* _Task objective_:
In the material below, the required lines run from the one containing "theorem test_wf_named : (Instr.wake" through the one containing "(Instr.fault .a 256". Copy those lines exactly, ends included, and nothing else.

* _Given records_:
-- ==== Sys2Proof/Tests/Slice0.lean ====
section
/-! SUPPORT. Tests of the model on fixed values from the manual, and one witness for the hypotheses of each statement. -/

namespace Sys2Proof.Tests

open Sys2Proof.Machine

set_option Elab.async false

/-! ### Commands that no pin or port can carry are ill-formed -/

theorem test_wf_reset : (Instr.powerOnReset 8).wellFormed = false := by decide
theorem test_wf_setCarrier_number : (Instr.setCarrier 256 0 0 0 0 0 0 0 0).wellFormed = false := by decide
theorem test_wf_setCarrier_owner : (Instr.setCarrier 0 256 0 0 0 0 0 0 0).wellFormed = false := by decide
theorem test_wf_setCarrier_role : (Instr.setCarrier 0 0 256 0 0 0 0 0 0).wellFormed = false := by decide
theorem test_wf_setCarrier_rail : (Instr.setCarrier 0 0 0 256 0 0 0 0 0).wellFormed = false := by decide
theorem test_wf_setCarrier_count : (Instr.setCarrier 0 0 0 0 256 0 0 0 0).wellFormed = false := by decide
theorem test_wf_setCarrier_anchors : (Instr.setCarrier 0 0 0 0 0 256 0 0 0).wellFormed = false ∧
    (Instr.setCarrier 0 0 0 0 0 0 256 0 0).wellFormed = false ∧
    (Instr.setCarrier 0 0 0 0 0 0 0 256 0).wellFormed = false := by decide
theorem test_wf_setCarrier_trim : (Instr.setCarrier 0 0 0 0 0 0 0 0 128).wellFormed = false ∧
    (Instr.setCarrier 0 0 0 0 0 0 0 0 (-129)).wellFormed = false ∧
    (Instr.setCarrier 255 255 255 255 255 255 255 255 (-128)).wellFormed = true := by decide
theorem test_wf_one_byte : (Instr.clearCarrier 256).wellFormed = false ∧ (Instr.enable 256).wellFormed = false ∧
    (Instr.disable 256).wellFormed = false ∧ (Instr.pin 256).wellFormed = false ∧ (Instr.unpin 256).wellFormed = false ∧
    (Instr.clearFaultCarrier 256).wellFormed = false ∧ (Instr.clearFaultRail 256).wellFormed = false ∧
    (Instr.selectBank 256).wellFormed = false ∧ (Instr.clearTally 256).wellFormed = false ∧
    (Instr.readCarrier 256).wellFormed = false ∧ (Instr.readRail 256).wellFormed = false ∧
    (Instr.readTenant 256).wellFormed = false := by decide
theorem test_wf_setSlices : (Instr.setSlices 256 0 0).wellFormed = false ∧ (Instr.setSlices 0 256 0).wellFormed = false ∧
    (Instr.setSlices 0 0 256).wellFormed = false := by decide
theorem test_wf_setRail : (Instr.setRail 256 0 0 0 0).wellFormed = false ∧
    (Instr.setRail 0 65536 0 0 0).wellFormed = false ∧ (Instr.setRail 0 0 65536 0 0).wellFormed = false ∧
    (Instr.setRail 0 0 0 65536 0).wellFormed = false ∧ (Instr.setRail 0 0 0 0 65536).wellFormed = false := by decide
theorem test_wf_setBias : (Instr.setBias 256 0).wellFormed = false ∧ (Instr.setBias 0 256).wellFormed = false := by decide
theorem test_wf_setWindow : (Instr.setWindow 16 0 0 0).wellFormed = false ∧ (Instr.setWindow 0 16 0 0).wellFormed = false ∧
    (Instr.setWindow 0 0 4096 0).wellFormed = false ∧ (Instr.setWindow 0 0 0 4096).wellFormed = false := by decide
theorem test_wf_clock : (Instr.setTime 16777216).wellFormed = false ∧ (Instr.setDivider 65536).wellFormed = false := by
  decide
theorem test_wf_setInputs : (Instr.setInputs 256 0 0).wellFormed = false ∧ (Instr.setInputs 0 256 0).wellFormed = false ∧
    (Instr.setInputs 0 0 256).wellFormed = false := by decide
theorem test_wf_setBankParam : (Instr.setBankParam 256 0 0).wellFormed = false ∧
    (Instr.setBankParam 0 256 0).wellFormed = false ∧ (Instr.setBankParam 0 0 65536).wellFormed = false := by decide
theorem test_wf_setPort : (Instr.setPort 256 0 0 0).wellFormed = false ∧ (Instr.setPort 0 256 0 0).wellFormed = false ∧
    (Instr.setPort 0 0 256 0).wellFormed = false ∧ (Instr.setPort 0 0 0 256).wellFormed = false := by decide
theorem test_wf_ackAlert : (Instr.ackAlert 256 [0, 0, 0, 0, 0, 0, 0, 0, 0, 0]).wellFormed = false ∧
    (Instr.ackAlert 0 [0]).wellFormed = false ∧
    (Instr.ackAlert 0 [0, 0, 0, 0, 0, 0, 0, 0, 0, 256]).wellFormed = false := by decide
theorem test_wf_malformed : (Instr.malformedSiteRecord []).wellFormed = false ∧
    (Instr.malformedSiteRecord (List.replicate 33 0)).wellFormed = false ∧
    (Instr.malformedSiteRecord [0x43, 0]).wellFormed = false ∧
    (Instr.malformedSiteRecord [0x43]).wellFormed = true := by decide
theorem test_wf_load : (Instr.load .a 256 0 0 0).wellFormed = false ∧ (Instr.load .a 0 65536 0 0).wellFormed = false ∧
    (Instr.load .a 0 0 256 0).wellFormed = false ∧ (Instr.load .a 0 0 0 (2 ^ 72)).wellFormed = false := by decide
theorem test_wf_answers : (Instr.accept .a 256 0 0).wellFormed = false ∧ (Instr.accept .a 0 256 0).wellFormed = false ∧
    (Instr.accept .a 0 0 (2 ^ 88)).wellFormed = false ∧ (Instr.decline .b 0 256 0).wellFormed = false ∧
    (Instr.drained .c 0 256 0).wellFormed = false := by decide
theorem test_wf_named : (Instr.wake .a 256 0).wellFormed = false ∧ (Instr.wake .a 0 (2 ^ 96)).wellFormed = false ∧
    (Instr.keep .a 256 0).wellFormed = false ∧ (Instr.unkeep .a 256 0).wellFormed = false ∧
    (Instr.fault .a 256 0).wellFormed = false ∧ (Instr.clear .a 256 0).wellFormed = false ∧
    (Instr.query .a 256 0).wellFormed = false := by decide
theorem test_wf_unknown : (Instr.unknownTenantRequest .a 256 0).wellFormed = false ∧
    (Instr.unknownTenantRequest .a 0x0B 256).wellFormed = false ∧
    (Instr.unknownTenantRequest .a 0x0A 0).wellFormed = false ∧
    (Instr.unknownTenantRequest .a 0x0F 0).wellFormed = false ∧
    (Instr.unknownTenantRequest .a 0x0B 255).wellFormed = true := by decide
theorem test_wf_start : (Instr.i2cStartCondition 128 true).wellFormed = false := by decide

* _Answer_:
theorem test_wf_named : (Instr.wake .a 256 0).wellFormed = false ∧ (Instr.wake .a 0 (2 ^ 96)).wellFormed = false ∧
    (Instr.keep .a 256 0).wellFormed = false ∧ (Instr.unkeep .a 256 0).wellFormed = false ∧
    (Instr.fault .a 256 0).wellFormed = false ∧ (Instr.clear .a 256 0).wellFormed = false ∧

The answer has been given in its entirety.